The vehicle in the incident was described as a gold or beige sedan similar to a Toyota Corolla, and the driver as an elderly white man with gray hair.

Smith was identified as a suspect in the incident Saturday morning after another bicyclist, Sonoma County resident Rosa Zoia, came forward regarding an incident that occurred in October of 2011.

Zoia told police that while riding her bicycle on Pythian Road in Oakmont, she was yelled at by an older white male adult in a vehicle similar to the vehicle description in the recent incident, Fraga said.

The driver said something to the effect that Zoia was too young to be in Oakmont, and continued to yell and rage when she tried to engage him in a conversation.

The man was forced to drive away when another vehicle came up behind him at a four-way stop.

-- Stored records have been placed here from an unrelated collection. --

/-- The log tail: entries since the snapshot, those still queued included, 16 bytes each; the last 4096 fill it (09 R267, R290). (log 67 DEDUCED) -/
def State.tailBytes (s : State) : List Byte :=
  let n := min 4096 (s.log.written - s.ring.snapshot)
  let held := (List.range n).map fun i => bankGet (fun _ => (0 : BitVec 128)) s.log.entries ((s.log.next + 4096 - n + i) % 4096)
  let all := held ++ s.log.queue.map fun e => e.bits
  (all.drop (all.length - 4096)).flatMap fun e => bytesLE 16 e.toNat

/-- Reads of Engines 29 and 31 that the seal still waits for: a LOG piece, a span record. -/
def State.sealReads (s : State) : Bool :=
  [29, 31].any fun e => (s.engine e).readbacks.any fun r => match r.kind with | .logPiece _ | .spanRecord _ => true | _ => false

/-- Everything that R290 seals lies on the drives. -/
def State.sealed (s : State) : Bool :=
  s.ring.members.isEmpty ||
  (s.ring.closedSpans.isEmpty && s.ring.span.isNone && !s.sealReads && (s.ring.nvme ++ s.ring.nvmeWait).all fun c => c.op == .read)

/-- Drives that get the log tail: the members, or those present where there is none (R290, 10 R309). -/
def State.tailDrives (s : State) : List Nat := if s.ring.members.isEmpty then s.readyDrives else s.ring.members

/-- Step 4 of Table 10-4: the HOLD measurement, and the log tail to LBA 2 of every drive (09 R267, R290, R308). (log 67 DEDUCED) -/
def State.sealTail (s : State) : State :=
  if s.ledger.pstate != .hold || s.ledger.tailSent || !s.sealed then s
  else
    let s := (s.holdMeasure).modLedger fun l => { l with tailSent := true }
    if s.tailDrives.isEmpty then s
    else
      let tail := s.tailBytes
      let data := tail ++ zeros (ceilDiv tail.length 4096 * 4096 - tail.length)
      s.modRing fun r => (s.tailDrives.foldl (fun (r : Ring) d => r.submitWrites s.now d .logTail 2 data) { r with logTail := tail })

/-- SEAL_DONE (R309): sealing and the log tail are complete; then what was deferred (14 R422). -/
def execSealDone (s : State) : Host.Outcome State Fault Refusal :=
  let s := s.sealTail
  .next (if s.ledger.pstate != .hold || s.ledger.sealDone || !s.ledger.tailSent || !s.sealed then s
    else
      let s := s.modRing fun r => { r with state := if r.state == .run || r.state == .noDrive then .sealed else r.state }
      let s := (s.modLedger fun l => { l with sealDone := true }).attn attnSealDone
      match s.rst.deferredCause with
      | some c => s.resetOrWait c
      | none => s)

/-- HOLD_EXIT (R310). -/
def execHoldExit (highMs : Nat) (s : State) : Host.Outcome State Fault Refusal :=
  .next (if s.ledger.pstate = .hold && s.ledger.sealDone && decide (s.ledger.holdExit ≤ highMs) then s.resetOrWait 0x06 else s)

/-- What Phokel and the ledger see to in a cycle. -/
def State.stepPower (s : State) : State := (if s.phokelStops then s else s.stepStreams.stepLow).sealTail

end Sys2Proof.Machine
end

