/-- An edge held for less than GLITCH is a glitch counted. One less than 100 ns after the last accepted edge of its input only changes the level and is counted OVERRATE. Any other is a tick, with its quadrature sign, on an enabled axis. An index edge restarts the net count; on an enabled axis, off by more than 2 in the same direction it raises AXIS_INDEX_ERR, counts and excludes; the second good revolution restores. No tick for STANDSTILL clears the ticks. In TRACK an axis outside tolerance for EXCLUDE_TIME is excluded with AXIS_SLIP or AXIS_SLIDE, inside for RESTORE_TIME restored with AXIS_RESTORED. The coast distance at COAST_LIMIT leads to DEGRADED, and an eligible reference held for RESTORE_TIME back to TRACK. No other axis changes. The choices of the model that it rests on are those of the assumption log, entries 48, 160, 179. (04_travel_and_time.md R114, R115, R116, R117, R118) -/
def Obligations.AxesCountAndAreChecked : Prop :=
  ∀ (s : State) (a : Nat), a < 4 → s.scanOpen = false →
    (∀ (inputB level : Bool) (held stamp : Nat), Completes (.encoderEdge a inputB level held stamp) s fun t =>
      (∀ b, b ≠ a → t.axis b = s.axis b) ∧ t = { s with tu := { s.tu with axes := t.tu.axes } } ∧
      let x := s.axis a
      let last := if inputB then x.lastB else x.lastA
      let near := ∃ v, last = some v ∧ s.localOf stamp < v + 100 * 2 ^ 32
      let sign : Int := if (if inputB then level == x.levelA else level != x.levelB) != x.invert then 1 else -1
      (held < x.glitch → fld (t.axis a).counts 15 0 = min 0xFFFF (fld x.counts 15 0 + 1) ∧ t.axis a = { x with counts := (t.axis a).counts }) ∧
      (x.glitch ≤ held → (if inputB then (t.axis a).levelB else (t.axis a).levelA) = level ∧
        (near → fld (t.axis a).counts 39 24 = min 0xFFFF (fld x.counts 39 24 + 1) ∧ (t.axis a).ticks = x.ticks ∧ (t.axis a).n = x.n) ∧
        (¬ near → x.enable = true → x.pitch ≠ 0 → (t.axis a).ticks.head? = some (s.localOf stamp, sign) ∧ (t.axis a).n = x.n + 1 ∧ (t.axis a).net = x.net + sign ∧
          (if inputB then (t.axis a).lastB else (t.axis a).lastA) = some (s.localOf stamp)) ∧
        (¬ near → x.enable = false → (t.axis a).ticks = x.ticks ∧ (t.axis a).n = x.n))) ∧
    (∀ held stamp : Nat, (s.axis a).glitch ≤ held → Completes (.encoderIndex a held stamp) s fun t =>
      let x := s.axis a
      let off := ((x.net.natAbs : Int) - x.ticksPerRev).natAbs
      (t.axis a).net = 0 ∧ (t.axis a).lastZ = x.lastSign ∧ (∀ b, b ≠ a → t.axis b = s.axis b) ∧
      (x.enable = true → x.ticksPerRev ≠ 0 → x.lastSign ≠ 0 → x.lastSign = x.lastZ → 2 < off → (t.axis a).indexExcl = true ∧ Raised s t (evAxis a) 1 0 ∧
        fld (t.axis a).counts 23 16 = min 0xFF (fld x.counts 23 16 + 1)) ∧
      (x.enable = true → x.ticksPerRev ≠ 0 → x.lastSign ≠ 0 → x.lastSign = x.lastZ → off ≤ 2 → t.router = s.router ∧ (x.indexExcl = true → (t.axis a).indexExcl = decide (x.indexGood = 0) ∧ (t.axis a).indexGood = x.indexGood + 1)) ∧
      (x.enable = false ∨ x.lastSign ≠ x.lastZ → t.router = s.router ∧ (t.axis a).indexExcl = x.indexExcl ∧ (t.axis a).counts = x.counts)) ∧
    (∀ (u : Nat) (g : Int) (r : List (Nat × Int)), (s.axis a).ticks = (u, g) :: r → u + s.tu.travel.standstill * unitsPerMs ≤ s.time.mono →
      Completes (.axisStandstill a) s fun t => t.axis a = { s.axis a with ticks := [], n := 0, since0 := 0 } ∧ (∀ b, b ≠ a → t.axis b = s.axis b) ∧ t = { s with tu := { s.tu with axes := t.tu.axes } }) ∧
    (∀ u : Nat, s.tu.travel.state = .track → (s.axis a).excluded = false → (s.axis a).outSince = some u → u + s.tu.travel.excludeTime * unitsPerMs ≤ s.time.mono →
      Completes (.axisExclude a) s fun t => t.axis a = { s.axis a with excluded := true, outSince := none } ∧ (∀ b, b ≠ a → t.axis b = s.axis b) ∧
        Raised s t (evAxis a) (if absRat ((s.axis s.tu.travel.ref).speed s.tu.travel.standstill s.time.mono) < absRat ((s.axis a).speed s.tu.travel.standstill s.time.mono) then 2 else 3) 0 ∧
        t = { s with tu := { s.tu with axes := t.tu.axes }, router := t.router }) ∧
    (∀ u : Nat, s.tu.travel.state = .track → (s.axis a).excluded = true → (s.axis a).inSince = some u → u + s.tu.travel.restoreTime * unitsPerMs ≤ s.time.mono →
      Completes (.axisRestored a) s fun t => t.axis a = { s.axis a with excluded := false, inSince := none } ∧ (∀ b, b ≠ a → t.axis b = s.axis b) ∧
        Raised s t (evAxis a) 4 0 ∧ t = { s with tu := { s.tu with axes := t.tu.axes }, router := t.router }) ∧
    (s.tu.travel.state = .coast → (s.tu.travel.coastLimit : Rat) ≤ s.tu.travel.coast →
      Completes .travelDegraded s fun t => Raised s t evTravel 3 0 ∧ t = { s with tu := { s.tu with travel := { s.tu.travel with state := .degraded } }, router := t.router }) ∧
    (∀ u : Nat, (s.tu.travel.state = .coast ∨ s.tu.travel.state = .degraded) → s.tu.travel.agreeSince = some u → u + s.tu.travel.restoreTime * unitsPerMs ≤ s.time.mono →
      Completes .travelRecovered s fun t => t.tu.travel.state = .track ∧ t.tu.travel.tr = s.tu.travel.tr ∧ Raised s t evTravel 4 0 ∧
        t = { s with tu := { s.tu with travel := t.tu.travel }, router := t.router })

Zoia contacted the police, but no crime had occurred at the time.

This morning, however, she was able to give police the license plate number of that driver, and detectives tracked it to Smith.

The victim in the recent incident identified Smith as the assailant in a lineup, and detectives obtained a warrant for Smith's home on Valley Oaks Drive.

Smith's gold 1997 Toyota Avalon sedan was later found to have damage to the passenger side mirror as well as debris from driving on the golf course stuck to its undercarriage, Fraga said.

Anyone with further information on this case is asked to call Santa Rosa police at (707) 543-3590.


----------



## Dr_John (Oct 11, 2005)

Wow...nice going Rosa!



> assault with a deadly weapon and battery causing serious bodily injury


 Perfect. Hope the jacka$$ spends the rest of his miserable life in the pokey.


----------



## Local Hero (Jul 8, 2010)

That old bugger is a menace.


----------



## johnny dollar (Jul 21, 2010)

You don't see peds kicking the walking stick out from under a senior because he's going too slow on the sidewalk.

That kook needs a bus pass. He clearly doesn't appreciate the privilege of a DL.


----------



## dmaciel (Oct 10, 2012)

It wasn't his first time to have a run in with a bicyclist. These people need to be taken off the road


----------